§ **About this exercise**: Read the records below. Copy each line where the string "till" occurs.

§ **Provided data**:
-- ==== Sys2Proof/Machine/Coherence.lean ====
section
/-! DEFINITION. Coherent requests, snoop answers and timeouts, the reservation's timer, set recalls, and snoops that reach
the device (R115 to R130). -/

namespace Sys2Proof.Machine

/-- The length of a coherent request (Table 5.3). -/
def coherentLen (op : Nat) : Nat := if op = 0x15 then 67 else 63

/-- A coherent request that Table 2.6 checks in full. -/
def Dev.coherent (d : Dev) (op : Nat) (m : Msg) : Dev :=
  if m.opcode ≠ op then d
  else d.arrive m fun d =>
    if m.len ≠ coherentLen op then d.deny m 0x22
    else if spanBad m then d.deny m 0x24
    else d.accept m false

def execRdShared (m : Msg) (s : State) := liftDev (fun d => d.coherent 0x10 m) s
def execRdOwn (m : Msg) (s : State) := liftDev (fun d => d.coherent 0x11 m) s
def execUpgrade (m : Msg) (s : State) := liftDev (fun d => d.coherent 0x12 m) s
def execStashWrite (m : Msg) (s : State) := liftDev (fun d => d.coherent 0x15 m) s

/-- A draft extent without its own copy gets it at once when an owner writes a line of it back (log entry 16). -/
def Dev.ownCopyNow (d : Dev) (ext : Nat) : Bool × Dev :=
  let e := d.emtOf ext
  if e.kind ≠ 3 || e.mod then (true, d)
  else
    match d.pool.draftCopies.find? fun c => c.ext == ext with
    | some c => (true, d.draftCopyEnd ext c.dest)
    | none =>
      match d.takeFrame with
      | (some f, d) => (true, d.draftCopyEnd ext f)
      | (none, d) => (false, d)

/-- WB_DIRTY (Table 5.6, R118): accepted whatever the line's state; written only for the recorded owner. -/
def Dev.wbDirty (d : Dev) (m : Msg) : Dev :=
  let line := m.addr / 64
  let n := d.mir.unacked.length
  let data := slice m.data 0 64
  let owner := match d.dirOf line with
    | some e => e.state == 3 && e.ptrs == [m.src]
    | none => false
  if (d.looseCheck m).isSome || !owner then (d.kindNote m.src m.addr m.addr).finish n m stDone
  else
    let d := if (d.emtOf (line / 2 ^ 19)).kind = 2 then d.countSkein (line / 1024) else d
    let c := d.ownCopyNow (line / 2 ^ 19)
    let d := if c.1 then c.2.writeBack line data else c.2
    let d := d.reqCount m.src 2 64
    match tget d.coh.txns line, d.dirOf line with
    | some t, some e =>
      let t' := { t with data := some data, owner := none }
      let d := { d with coh := { d.coh with txns := tput d.coh.txns line t' } }
      (d.dirPut line { e with ptrs := [] }).finish n m stDone
    | _, _ => ((d.dirDel line).repDir line).finish n m stDone

def execWbDirty (m : Msg) (s : State) := liftDev (fun d =>
  if m.opcode ≠ 0x13 then d
  else d.arrive m fun d =>
    if m.len ≠ 63 then d.deny m 0x22 else if spanBad m then d.deny m 0x24 else d.wbDirty m) s

def execEvict (m : Msg) (s : State) := liftDev (fun d =>
  if m.opcode ≠ 0x14 then d
  else d.arrive m fun d =>
    if m.len ≠ 63 then d.deny m 0x22 else if spanBad m then d.deny m 0x24 else d.evictAccept m false) s

/-! ## Snoop answers (R117, R120) -/

/-- Note one node's answer in the transaction of a line: its data, whether it took a stash offer, and that it is heard. What it says
of its copy (HAD_COPY) changes nothing: the directory over-approximates the holders (R111). -/
def Dev.noteAnswer (d : Dev) (line key node : Nat) (data : Option (List Byte)) (accepted : Bool) : Dev :=
  match tget d.coh.txns line with
  | none => d
  | some t =>
    let mc := 2 ^ 24 ≤ key
    let dup := mc && nmem t.mcSeen node
    let t := if mc then
        if dup then t else { t with mcSeen := node :: t.mcSeen, mcLeft := t.mcLeft - 1 }
      else { t with waits := t.waits.filter fun w => w.1 != node }
    let t := { t with accepted := t.accepted || accepted,
                      owner := if t.owner = some node then none else t.owner,
                      data := if t.data.isSome then t.data else data }
    let d := { d with coh := { d.coh with txns := tput d.coh.txns line t } }
    let d := match t.kind, d.dirOf line with
      | .drop false, some e =>
        let rest := e.ptrs.filter (· != node)
        if rest.isEmpty && e.state != 2 then d.dirDel line else d.dirPut line { e with ptrs := rest }
      | _, _ => d
    let d := if mc then if t.mcLeft = 0 then d.endReq key else d else d.endReq key
    d.closeTxn line

/-- A node that is treated as holding no copy is no longer recorded (R120). -/
def Dev.forgetHolder (d : Dev) (line node : Nat) : Dev :=
  match d.dirOf line with
  | some e => if nmem e.ptrs node then d.dirPut line { e with ptrs := e.ptrs.filter (· != node) } else d
  | none => d

/-- A node is treated as holding no copy (R120): an owned line is poisoned, with a journal entry. -/
def Dev.snoopLost (d : Dev) (line key node : Nat) : Dev :=
  let d := d.bump 0x180208 0
  match tget d.coh.txns line with
  | none => d.endReq key
  | some t =>
    let d := if t.owner = some node then
        let d := match d.keyOf (line * 64) with
          | some k => d.poisonLine (line / 2 ^ 19) k
          | none => d
        d.log (0x0300 + 4 * homeOf line + 2) (origin := node) (status := stPoisoned) (arg1 := line * 64)
      else d
    (d.forgetHolder line node).noteAnswer line key node none false

/-- An answer to a snoop of the device: an RSP or DAT DONE, a PRUNED notice of a multicast (R120, R300), or another
status, which counts as no answer. -/
def Dev.snoopAnswered (d : Dev) (m : Msg) (key : Nat) (r : DevReq) : Dev :=
  let line := r.index
  if m.cls = 2 && m.opcode = stFenced && bit (msgResult m) 31 then
    match tget d.coh.txns line with
    | none => d
    | some t =>
      let b := msgResult m % 64
      if nmem t.mcPruned b then d
      else
        let t := { t with mcPruned := b :: t.mcPruned, mcLeft := t.mcLeft - 1 }
        let d := { d with coh := { d.coh with txns := tput d.coh.txns line t } }
        (if t.mcLeft = 0 then d.endReq key else d).closeTxn line
  else if m.opcode = stRetry then
    d.reqAgain key r (msgDetail m)
  else if m.opcode ≠ stDone then d.snoopLost line key m.src
  else if m.cls = 3 then d.noteAnswer line key m.src (some (slice m.data 0 64)) false
  else d.noteAnswer line key m.src none (bit (msgResult m) 1)

/-- A response whose status the device cannot have (R102): a code of 0x0F or more, or data with a status other than DONE. -/
def badResponse (m : Msg) (r : DevReq) : Bool := 0x0F ≤ m.opcode || (m.cls == 3 && m.opcode != stDone && r.m.opcode != 0x38)

/-- A malformed message of a link is counted (R86, R102). -/
def Dev.malformed (d : Dev) (l : Nat) : Dev := d.bump (0x400024 + 0x10000 * l) 16

/-- A malformed response: counted, and reported with its link, its tag and its class. -/
def Dev.responseMalformed (d : Dev) (link : Nat) (m : Msg) : Dev :=
  (d.malformed link).log (0x0620 + link) (origin := m.src) (code := m.opcode % 256) (status := stDeviceError) (arg0 := m.tag % 4096 + m.cls % 4 * 4096)

/-- A response to a snoop: one with a status the device cannot have is DEVICE_ERROR, counted and reported with the link it came
in on, in the place of the answer (R102). -/
def Dev.vetted (d : Dev) (link : Nat) (m : Msg) (r : DevReq) : Msg × Dev :=
  if badResponse m r then ({ m with cls := 2, opcode := stDeviceError }, d.responseMalformed link m) else (m, d)

/-- SNOOP_ANSWER, with the link it came in on. -/
def execSnoopAnswer (link : Nat) (m : Msg) (s : State) := liftDev (fun d =>
  match d.matchReq m.src m.tag with
  | some (k, r) =>
    if r.purpose = 3 && (m.cls = 2 || m.cls = 3) then let v := d.vetted link m r; v.2.snoopAnswered v.1 k r else d
  | none => d) s

/-- A snoop's timeout expires: it is resent, or after the last resend its nodes hold no copy (R103, R120). -/
def Dev.snoopTimedOut (d : Dev) (key : Nat) (r : DevReq) : Dev :=
  if d.mayResend r then d.resend key r
  else if r.m.mc then
    match tget d.coh.txns r.index with
    | none => d.endReq key
    | some t =>
      let d := d.bumps 0x180208 0 t.mcLeft
      let d := { d with coh := { d.coh with txns := tput d.coh.txns r.index { t with mcLeft := 0 } } }
      (d.endReq key).closeTxn r.index
  else d.snoopLost r.index key r.m.dst

def execReservationTimeout (home : Nat) (s : State) := liftDev (fun d =>
  let st := d.starveOf home
  if st.holder.isSome && st.heldReq.isNone then (d.till st.deadline).nextHolder home else d) s

/-! ## Set recalls (R130) -/

/-- A node's part of a recall is done; with the last one the set is 16 FREE ways, and a request held meanwhile is served. -/
def Dev.recallDone (d : Dev) (set node : Nat) : Dev :=
  match tget d.coh.recalls set with
  | none => d
  | some r =>
    let left := r.nodes.filter (·.1 != node)
    let d := match tfind d.fab.devReqs fun _ q => q.purpose == 6 && q.index == set && q.m.dst == node with
      | some q => d.endReq q.1
      | none => d
    if left.isEmpty then
      (({ d with coh := { d.coh with recalls := tdel d.coh.recalls set } } : Dev).wipeSet set).serveAllHeld
    else { d with coh := { d.coh with recalls := tput d.coh.recalls set { r with nodes := left } } }

/-- A node gives no answer to a recall: nothing can be attributed to it (R130). -/
def Dev.recallLost (d : Dev) (set node : Nat) : Dev :=
  ((d.bump 0x180208 0).log (0x0300 + 4 * (set / 43690) + 3) (origin := node) (arg0 := set)).recallDone set node

/-- A recall transfer message: a dirty line, or the final RSP with its index (R130). -/
def Dev.recallMsg (d : Dev) (m : Msg) (key : Nat) (q : DevReq) : Dev :=
  match tget d.coh.recalls q.index with
  | none => d
  | some r =>
    if m.opcode = stRetry then d.reqAgain key q (msgDetail m)
    else if m.opcode ≠ stDone then d.recallLost q.index m.src
    else
      let isLine := m.cls = 3
      let d := if isLine then d.writeBack (field m.data 0 8 / 64 % 2 ^ 42) (slice m.data 8 64) else d
      let r := { r with got := if r.got.any (· == (m.src, m.xfer)) then r.got else (m.src, m.xfer) :: r.got,
                        finals := if isLine then r.finals else (m.src, m.xfer) :: r.finals }
      let d := { d with coh := { d.coh with recalls := tput d.coh.recalls q.index r } }
      let d := { d with fab := { d.fab with devReqs := tput d.fab.devReqs key { q with deadline := d.reqDeadline } } }
      match r.finals.find? (·.1 == m.src) with
      | some f => if (List.range (f.2 + 1)).all fun i => r.got.any (· == (m.src, i)) then d.recallDone q.index m.src else d
      | none => d

/-- A recall snoop's timeout expires: it is resent, or its node gives no answer (R120, R130). -/
def Dev.recallTimedOut (d : Dev) (key : Nat) (r : DevReq) : Dev :=
  if d.mayResend r then d.resend key r
  else d.recallLost r.index r.m.dst

/-- SNOOP_TIMEOUT; its operand is the key of the outstanding snoop: node × 4096 + tag, or 2^24 + tag for a
multicast. -/
def execSnoopTimeout (tag : Nat) (s : State) := liftDev (fun d =>
  match tget d.fab.devReqs tag with
  | some r =>
    if r.purpose = 3 then (d.till r.deadline).snoopTimedOut tag r
    else if r.purpose = 6 then (d.till r.deadline).recallTimedOut tag r else d
  | none => d) s

/-- RECALL_TRANSFER, with the link it came in on. -/
def execRecallTransfer (link : Nat) (m : Msg) (s : State) := liftDev (fun d =>
  match d.matchReq m.src m.tag with
  | some (k, r) =>
    if r.purpose = 6 && (m.cls = 2 || m.cls = 3) then let v := d.vetted link m r; v.2.recallMsg v.1 k r else d
  | none => d) s

/-! ## Snoops that reach the device (R119) -/

/-- Answer a snoop addressed to this device as an agent that holds no copy. -/
def Dev.snoopHere (d : Dev) (op : Nat) (m : Msg) : Dev :=
  if m.cls ≠ 1 || m.opcode ≠ op || m.dst ≠ d.ownNode then d
  else (d.taken m).sendMsg { d.rspTo m stDone 0 0 with last := true }

def execSnpInv (m : Msg) (s : State) := liftDev (fun d => d.snoopHere 1 m) s
def execSnpShare (m : Msg) (s : State) := liftDev (fun d => d.snoopHere 2 m) s
def execSnpRead (m : Msg) (s : State) := liftDev (fun d => d.snoopHere 3 m) s
def execSnpStash (m : Msg) (s : State) := liftDev (fun d => d.snoopHere 4 m) s
def execSnpRecall (m : Msg) (s : State) := liftDev (fun d => d.snoopHere 5 m) s

end Sys2Proof.Machine
end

§ **Final answer**:
  if st.holder.isSome && st.heldReq.isNone then (d.till st.deadline).nextHolder home else d) s
    if r.purpose = 3 then (d.till r.deadline).snoopTimedOut tag r
    else if r.purpose = 6 then (d.till r.deadline).recallTimedOut tag r else d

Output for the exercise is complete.